Après le combat du 17 mai, les Flissah ont fait leur soumission; tous les chefs, conduits par le petit-fils du plus célébré de leurs anciens cheikhs, Ben-Zamoun, vinrent à notre camp, situé sur l'un des points les plus élevés de leurs montagnes. Ils crurent devoir s'excuser d'avoir combattu, et ils le firent en ces termes: «Nous ne pouvions nous dispenser de combattre pour défendre nos foyers; nos femmes n'auraient plus voulu nous regarder, ni préparer nos aliments. Nous avions d'ailleurs promis à Ben-Salem de mourir avec lui, s'il voulait mourir avec nous.

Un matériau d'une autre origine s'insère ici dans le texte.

-- ==== Sys2Proof/Tests/Slice0.lean ====
section
/-!
SUPPORT. Tests of the model on small states, with expected values from the spec's encodings, tables and worked examples; and,
for each statement with hypotheses, witnesses: states and operands that meet them together.
-/
namespace Sys2Proof.Tests

set_option Elab.async false

open Sys2Proof.Machine Sys2Proof.Safety

/-! ### States and operands for tests -/

/-- A core in a firing, with room in its budget. -/
def running (k : Core) : Core := { k with life := .active, run := .firing 0, budget := 100000, launch := 1, pc := 0x100 }

/-- The device after reset with core 0 of a class running, changed by f. -/
def on (cls : CoreClass) (f : Core → Core) : State :=
  let c : CoreId := ⟨cls, 0⟩
  State.setCore { State.reset with cur := c } c (f (running { cls := cls }))

/-- 8-byte words in the local store; the workspace lies at address 0 (R73). -/
def words (l : List (Nat × Nat)) (k : Core) : Core :=
  reloadShadows (l.foldl (fun k e => { k with ls := memWrite k.ls e.1 8 e.2 }) k)

def w (n : Nat) : Spec := .w (Fin.ofNat 32 n)
def c (n : Nat) : Spec := .imm (BitVec.ofNat 6 n)
def p (n : Nat) : Spec := .ptr (Fin.ofNat 8 n) false
def pp (n : Nat) : Spec := .ptr (Fin.ofNat 8 n) true

/-! ### Witnesses

A witness runs the hypotheses of one clause of a statement in order, on a concrete state and operands: it is there exactly when
every read and write in them goes through and every condition holds. -/

/-- A result of a read or a write, where it goes through. -/
def got {ε α : Type} : Except ε α → Option α
  | .ok v => some v
  | .error _ => none

/-- A condition. -/
def need (q : Prop) [Decidable q] : Option Unit := if q then some () else none

/-- The current core is ready for an instruction. -/
def go (i : Instr) (s : State) : Option Unit :=
  need (executes s s.cur = true ∧ (s.core s.cur).bcMode = false ∧ i.check s.cur.cls = none ∧
    (s.core s.cur).vpend = false ∧ (s.core s.cur).acqWait = false)

theorem got_some {ε α : Type} {e : Except ε α} {v : α} (h : got e = some v) : e = .ok v := by
  cases e with
  | ok x => exact congrArg Except.ok (Option.some.inj h)
  | error x => cases h

theorem need_some {q : Prop} [Decidable q] (h : (need q).isSome = true) : q := by
  unfold need at h
  by_cases hq : q
  · exact hq
  · rw [if_neg hq] at h; exact Bool.noConfusion (show false = true from h)

theorem go_ready {i : Instr} {s : State} (h : (go i s).isSome = true) : ready i s := by
  unfold go at h
  have r := need_some h
  exact r

/-- A witness: the hypotheses go through. -/
def met {α : Type} (o : Option α) : Bool := o.isSome
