-- ==== Sys2Proof/Machine/Ops.lean ====
section
/-! DEFINITION. The operations every meaning is written in: reading and writing a byte of the caller's memory,
MemWrite (00_scope.md R11), the end of a successful operation, raising the parameter error, sampling the input
ports, and the step without an invocation. -/

namespace Sys2Proof.Machine

/-- What a step or a meaning answers. -/
abbrev Result := Host.Outcome State Fault Refusal

/-- The canonical form of the caller's memory: addresses strictly rising. -/
abbrev Memory.wf (m : Memory) : Prop := m.Pairwise (fun x y => x.1 < y.1)

/-- The byte at an address, if something has written it. The encoder performs no read (R11, R22): this is how
the caller, and a statement, looks at a buffer. -/
def Memory.read : Memory → Nat → Option Byte
  | [], _ => none
  | (k, b) :: m, a => if k = a then some b else Memory.read m a

/-- The memory with one byte written, in canonical form. -/
def Memory.write : Memory → Nat → Byte → Memory
  | [], a, v => [(a, v)]
  | (k, b) :: m, a, v =>
    if a < k then (a, v) :: (k, b) :: m
    else if a = k then (a, v) :: m
    else (k, b) :: Memory.write m a v

/-- `n` bytes from `base` on, each holding a free value of its own, numbered from `d` (R54). -/
def Memory.drawBytes (m : Memory) (base d : Nat) : Nat → Memory
  | 0 => m
  | n + 1 => (Memory.drawBytes m base d n).write (base + n) (Config.freeByte (d + n))

/-- The address, in the caller's memory, of an index of the buffer offered (R22; log entry 6: DESIGN CHOICE, safe). -/
def bufAddr (s : State) (index : Nat) : Nat := s.bufBase + index

/-- How many indices of a buffer of `outLen` bytes the encoder could reach: those `i` with `i < 2` and
`i < out_len` (R54). -/
def reachable (outLen : Nat) : Nat := min outLen Config.frameLen

/-- One operation after another: a fault or a refusal ends it. -/
def andThen (r : Result) (k : State → Result) : Result :=
  match r with
  | .next s => k s
  | .fault f => .fault f
  | .refused f => .refused f

/-- `MemWrite(index, 1, v)` (R11, R22): the byte `v` at an index of the offered buffer of `outLen` bytes. An
index outside it does not exist (R22, R29). -/
def memWrite (outLen index : Nat) (v : Byte) (s : State) : Result :=
  if index < outLen then .next { s with mem := s.mem.write (bufAddr s index) v }
  else .fault (.outsideBuffer index outLen)

/-- `ok(b0, b1)`: `status <- 0` and the frame bytes on the output ports (R11, R18). -/
def finishOk (b0 b1 : Byte) (s : State) : State :=
  { s with out := { status := statusOk, b0 := b0, b1 := b1 } }

/-- `raise ParamError(cause)` (R11): the one exception, a returned status and not a trap (60 R57), so nothing is
saved and control does not move. `status <- 1`, `b0` and `b1` are `any8` (R53), every index of the buffer the
encoder could reach holds `any8`, every other byte is unchanged (R54). The cause is no output (R53), so it is not
used (log entry 15: DEDUCED, safe). -/
def raiseParamError (_cause : ParamCause) (outLen : Nat) (s : State) : State :=
  { s with
    out := { status := statusParamError, b0 := Config.freeByte s.draws, b1 := Config.freeByte (s.draws + 1) }
    mem := s.mem.drawBytes s.bufBase (s.draws + 2) (reachable outLen)
    draws := s.draws + 4 }

/-- The step without an invocation: the output ports carry no meaning and hold any value (R63, 93 A7; log entry
9: DEDUCED, safe), and nothing else changes. -/
def idle (s : State) : State := { s with out := Outputs.free s.draws, draws := s.draws + 3 }

/-- What the ports present, as an invocation (R35). -/
def Ports.instr (p : Ports) : Instr :=
  .encode p.cfgValid p.ab p.buf p.ga p.shdn p.value p.outLen

/-- The ports that present an invocation. -/
def Ports.ofInstr : Instr → Ports
  | .encode cfgValid ab buf ga shdn value outLen =>
    { cfgValid := cfgValid, ab := ab, buf := buf, ga := ga, shdn := shdn, value := value, outLen := outLen }

/-- Why the model does not admit a configuration, if it does not: its `value` port is too narrow (R8: "A
configuration with `VW < 12` is refused by the model"). -/
def configRefusal (vw : Nat) : Option Refusal :=
  if widthAllowed vw = false then some (.portTooNarrow vw) else none

/-- Why the model does not admit an invocation, if it does not: the number cannot be on the port (R15), or an input
changes during the invocation (R65). -/
def callRefusal (vw : Nat) (c : Call) : Option Refusal :=
  if c.ports.instr.fitsPort vw = false then some (.valueTooWide vw c.ports.value)
  else if c.held = false then some .inputChanged
  else none

/-- Sampling: all input ports take the caller's values together, as one value (R65), with the buffer offered;
the invocations after it stay to come. -/
def sample (c : Call) (rest : List Call) (s : State) : State :=
  { s with ports := c.ports, bufBase := c.bufBase, calls := rest }

/-- The 16-bit word view of the frame on the output ports, `b0 ++ b1` (20_memory.md R24). -/
def Outputs.word (o : Outputs) : FrameWord := o.b0 ++ o.b1

/-- The frame in transmission order: byte 0 is handed to the transport first (20_memory.md R25, 92 D8;
log entry 18: DESIGN CHOICE, unsafe). -/
def Outputs.wireBytes (o : Outputs) : List Byte := [o.b0, o.b1]

end Sys2Proof.Machine
end

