-- ==== Sys2Proof/Machine/Step.lean ====
section
/-! DEFINITION. One step: one invocation of the caller, sampled and run (70_reset_and_hazards.md R65, R67). -/

namespace Sys2Proof.Machine

/-- One step. A configuration R8 does not admit is refused, with or without an invocation. The
caller's next invocation is sampled onto the ports and what the ports present is run; an invocation the model does not admit is refused; without one the step is idle. No other agent acts
(log entry 16: DESIGN CHOICE, unsafe), and an invocation is one step (log entry 17: DEDUCED, safe). -/
def step (s : State) : Host.Outcome State Fault Refusal :=
  match configRefusal s.vw with
  | some r => .refused r
  | none =>
    match s.calls with
    | [] => .next (idle s)
    | c :: rest =>
      match callRefusal s.vw c with
      | some r => .refused r
      | none => exec (sample c rest s).ports.instr (sample c rest s)

/-- `s` with the invocation a row's word stands for as the caller's next one, in place of the one that was next
(log entry 5: DESIGN CHOICE, safe: this stands for the load of a program from outside). The buffer offered stays where it was. -/
def State.withFetchWord (s : State) (nbits w : Nat) : State :=
  match decodeTableWord nbits w with
  | some i => { s with calls := { ports := Ports.ofInstr i, bufBase := s.bufBase, held := true } :: s.calls.tail }
  | none => s

end Sys2Proof.Machine
end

S'il eût tenu sa parole, nous nous serions fait tuer jusqu'au dernier; mais il a fui au commencement de l'attaque; nous ne lui devons plus rien.
Il ne reparaîtra plus dans nos montagnes, et nous serons aussi fidèles à la parole que nous vous donnons qu'à celle que nous lui avions donnée.»--Le gouverneur général leur répondit qu'il les estimait davantage pour avoir bien combattu; que les braves guerriers étaient toujours loyaux, et qu'il comptait sur la fidélité au serment qu'ils allaient prêter au roi des français.--Les Kabyles ont, il est vrai, parmi les Arabes la réputation d'être religieux observateurs de leur parole.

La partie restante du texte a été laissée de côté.